WORK INSTRUCTIONS: Write out again only the lines that run from the start of the entries to the line containing "let c := drainCfgOf b", both included.
-=-=-=-=-
/-- The checks of R217, with those of R161, R163, R167 and R189 that need no op. -/
def drainCfgOk (shapes : List (Nat × List Byte)) (funcs derivs vecs : Nat) (b : List Byte) : Bool :=
  let c := drainCfgOf b
  let shape (t : Nat) : Option (List Nat) := (shapes.find? fun e => e.1 = t).map fun e => (descOf e.2).n
  let sameShape (t : Nat) : Bool := match shape t, shape c.out with
    | some x, some y => decide (x = y)
    | _, _ => true
  let covers (idx n : Nat) : Bool := decide (idx = 0xFFFFFFFF) || decide (idx + n ≤ vecs)
  let n0 := match shape c.out with
    | some n => nth n 0
    | none => 1
  let n1 := match shape c.out with
    | some n => nth n 1
    | none => 1
  decide (c.stages % 4 = 0) && decide (c.stages < 1024) && decide (u b 7 1 = 0) && decide (c.prep ≤ 4)
  && (decide (c.func = 0xFFFF) || decide (c.func < funcs)) && (decide (c.deriv = 0xFFFF) || decide (c.deriv < derivs))
  && (!c.on 6 || decide (c.func ≠ 0xFFFF) || decide (c.deriv ≠ 0xFFFF)) && (decide (c.func = 0xFFFF) || decide (c.deriv = 0xFFFF))
  && decide (c.out < 4096) && [c.res, c.res2, c.codes].all (fun t => decide (t < 4096) || decide (t = 0xFFFF))
  && (c.resKind == 1 || decide (c.res2 = 0xFFFF)) && decide (u b 59 1 < 2) && (c.sample || decide (c.sampleS = 0))
  && (!c.pair || decide (c.stages < 8))
  && (!c.on 5 || (sameShape c.res && (c.resKind != 1 || decide (c.res2 = 0xFFFF) || sameShape c.res2)))
  && ([0, 2, 5].all fun j => covers (nth c.vec j) n1) && ([1, 3, 4].all fun j => covers (nth c.vec j) n0)
  && (!c.sample || (decide (c.maskVec ≠ 0xFFFFFFFF) && decide (c.maskVec + n0 ≤ vecs)))

/-- The checks of a function table (R169). -/
def funcOk (b : List Byte) : Bool :=
  let segs := u b 0 1
  let deg := u b 1 1 % 4
  decide (fld (u b 0 4) 31 10 = 0) && ([12, 13, 14].all fun o => decide (u b o 1 ≤ segs)) && zeroBytes b 15 17
  && ((List.range (segs + 1)).all fun i => isFin32 (segBase b i) && (List.range (deg + 1)).all fun j => isFin32 (segCoef b i j))
  && ((List.range segs).all fun i => FV.lt (fv (segBase b i)) (fv (segBase b (i + 1))))

/-- The check of a derivative table (R171). -/
def derivOk (b : List Byte) : Bool := (List.range 256).all fun i => isFin32 (f32At b (4 * i))

/-- Is a code a positive normal binary32 (R61)? -/
def scaleOk (x : Nat) : Bool := decide (0x00800000 ≤ x) && decide (x < 0x7F800000)

/-- The check of a channel entry (R61). -/
def chanOk (b : List Byte) : Bool := scaleOk (u b 0 4) && decide (u b 4 1 ≤ 254) && zeroBytes b 5 3

/-- The check of a channel directory entry (R215). -/
def chanDirOk (count : Nat) (b : List Byte) : Bool := decide (u b 4 1 ≤ 16) && zeroBytes b 5 3 && decide (u b 0 4 + 2 ^ u b 4 1 ≤ count)

/-- The check of a width palette (R72). -/
def paletteOk (b : List Byte) : Bool :=
  let fs := (b.map (·.toNat)).filter (· ≠ 0)
  fs.all weightFmt && (fs.all (fun f => decide (fClass f ≠ 0)) || fs.all fun f => decide (fClass f = 0))

/-- Do the width maps of a MAPPED tensor select used entries of its palette for every present block (R72)? -/
def mapsOk (palettes : List (List Nat)) (maps : List (List Byte)) (d : Desc) : Bool :=
  d.fmt != fmtMapped || (decide (d.palette < palettes.length) && (List.range (tileCount d.n)).all fun L =>
    decide (d.map + L < maps.length) && (presentBlocks d.n L).all fun B =>
      decide (nth (palettes.getD d.palette []) (fld (((maps.getD (d.map + L) []).getD (B / 4) 0).toNat) (2 * (B % 4) + 1) (2 * (B % 4))) ≠ 0))

/-- A code with a DEFAULT: the field's value, the default where the code says so, or none out of range. -/
def withDefault (v code dflt max : Nat) : Option Nat := if v = code then some dflt else if v ≤ max then some v else none

/-- Tensor numerics of an entry, with DEFAULT codes resolved from the defaults register (R218, R406). -/
def tensorNumOf (dflt : Nat) (b : List Byte) : Option TensorNum :=
  let v := u b 0 16
  match withDefault (fld v 1 0) 3 (fld dflt 1 0) 2, withDefault (fld v 6 2) 31 (fld dflt 5 2) 15, withDefault (fld v 10 7) 15 (fld dflt 8 6) 7,
    withDefault (fld v 14 11) 15 (fld dflt 11 9) 7, withDefault (fld v 21 15) 127 (fld dflt 18 12) 64, withDefault (fld v 26 22) 31 (fld dflt 23 19) 16 with
  | some tm, some h, some r, some f, some fl, some sr =>
    let vc := bitOf v 29
    if sr < 3 ∨ fld v 31 30 ≠ 0 ∨ fld v 127 64 ≠ 0 ∨ (!vc ∧ fld v 63 32 ≠ 0) then none else
    some { trackMode := tm, head := h, rise := r, fall := f, flushNum := fl, srBits := sr, frozen := bitOf v 27, tokens := bitOf v 28,
           vecCopy := vc, vecFirst := fld v 63 32 }
  | _, _, _, _, _, _ => none

/-- The numerics of a tensor without an entry. -/
def tensorNumDefault (dflt : Nat) : TensorNum :=
  { trackMode := fld dflt 1 0, head := fld dflt 5 2, rise := fld dflt 8 6, fall := fld dflt 11 9, flushNum := fld dflt 18 12,
    srBits := fld dflt 23 19, frozen := false, tokens := false, vecCopy := false, vecFirst := 0 }

/-- Layer numerics of an entry (R218). -/
def layerNumOf (dflt : Nat) (b : List Byte) : Option LayerNum :=
  let v := u b 0 16
  match withDefault (fld v 4 0) 31 (fld dflt 28 24) 24, withDefault (fld v 15 14) 3 (fld dflt 30 29) 2 with
  | some t, some pol =>
    if (fld v 4 0 = 0) ∨ 256 < fld v 13 5 ∨ fld v 127 33 ≠ 0 then none else
    some { t := t, c := fld v 13 5, policy := pol, uflowMax := if bitOf v 32 then fld dflt 47 32 else fld v 31 16 }
  | _, _ => none

/-- The numerics of a layer without an entry. -/
def layerNumDefault (dflt : Nat) : LayerNum := { t := fld dflt 28 24, c := 0, policy := fld dflt 30 29, uflowMax := fld dflt 47 32 }

/-- All results, if every one is there. -/
def allSome {α : Type} (l : List (Option α)) : Option (List α) := l.foldr (fun x acc => match x, acc with
  | some a, some as => some (a :: as)
  | _, _ => none) (some [])

/-- The tables as parsed. -/
structure Tables where
  products : List Product
  drains   : List DrainCfg
  funcs    : List (List Byte)
  derivs   : List (List Byte)
  chans    : List (Nat × Nat)
  colSums  : List Int
  palettes : List (List Nat)
  maps     : List (List Byte)
  tnum     : List TensorNum
  lnum     : List LayerNum
  est0     : List Int
  updTabs  : List (List Nat × Nat)
  vecs     : List Nat
  chanDir  : List (Nat × Nat)
  deriving DecidableEq, Repr, Inhabited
-=-=-=-=-
RESULT FOR THIS TASK:
/-- The checks of R217, with those of R161, R163, R167 and R189 that need no op. -/
def drainCfgOk (shapes : List (Nat × List Byte)) (funcs derivs vecs : Nat) (b : List Byte) : Bool :=
  let c := drainCfgOf b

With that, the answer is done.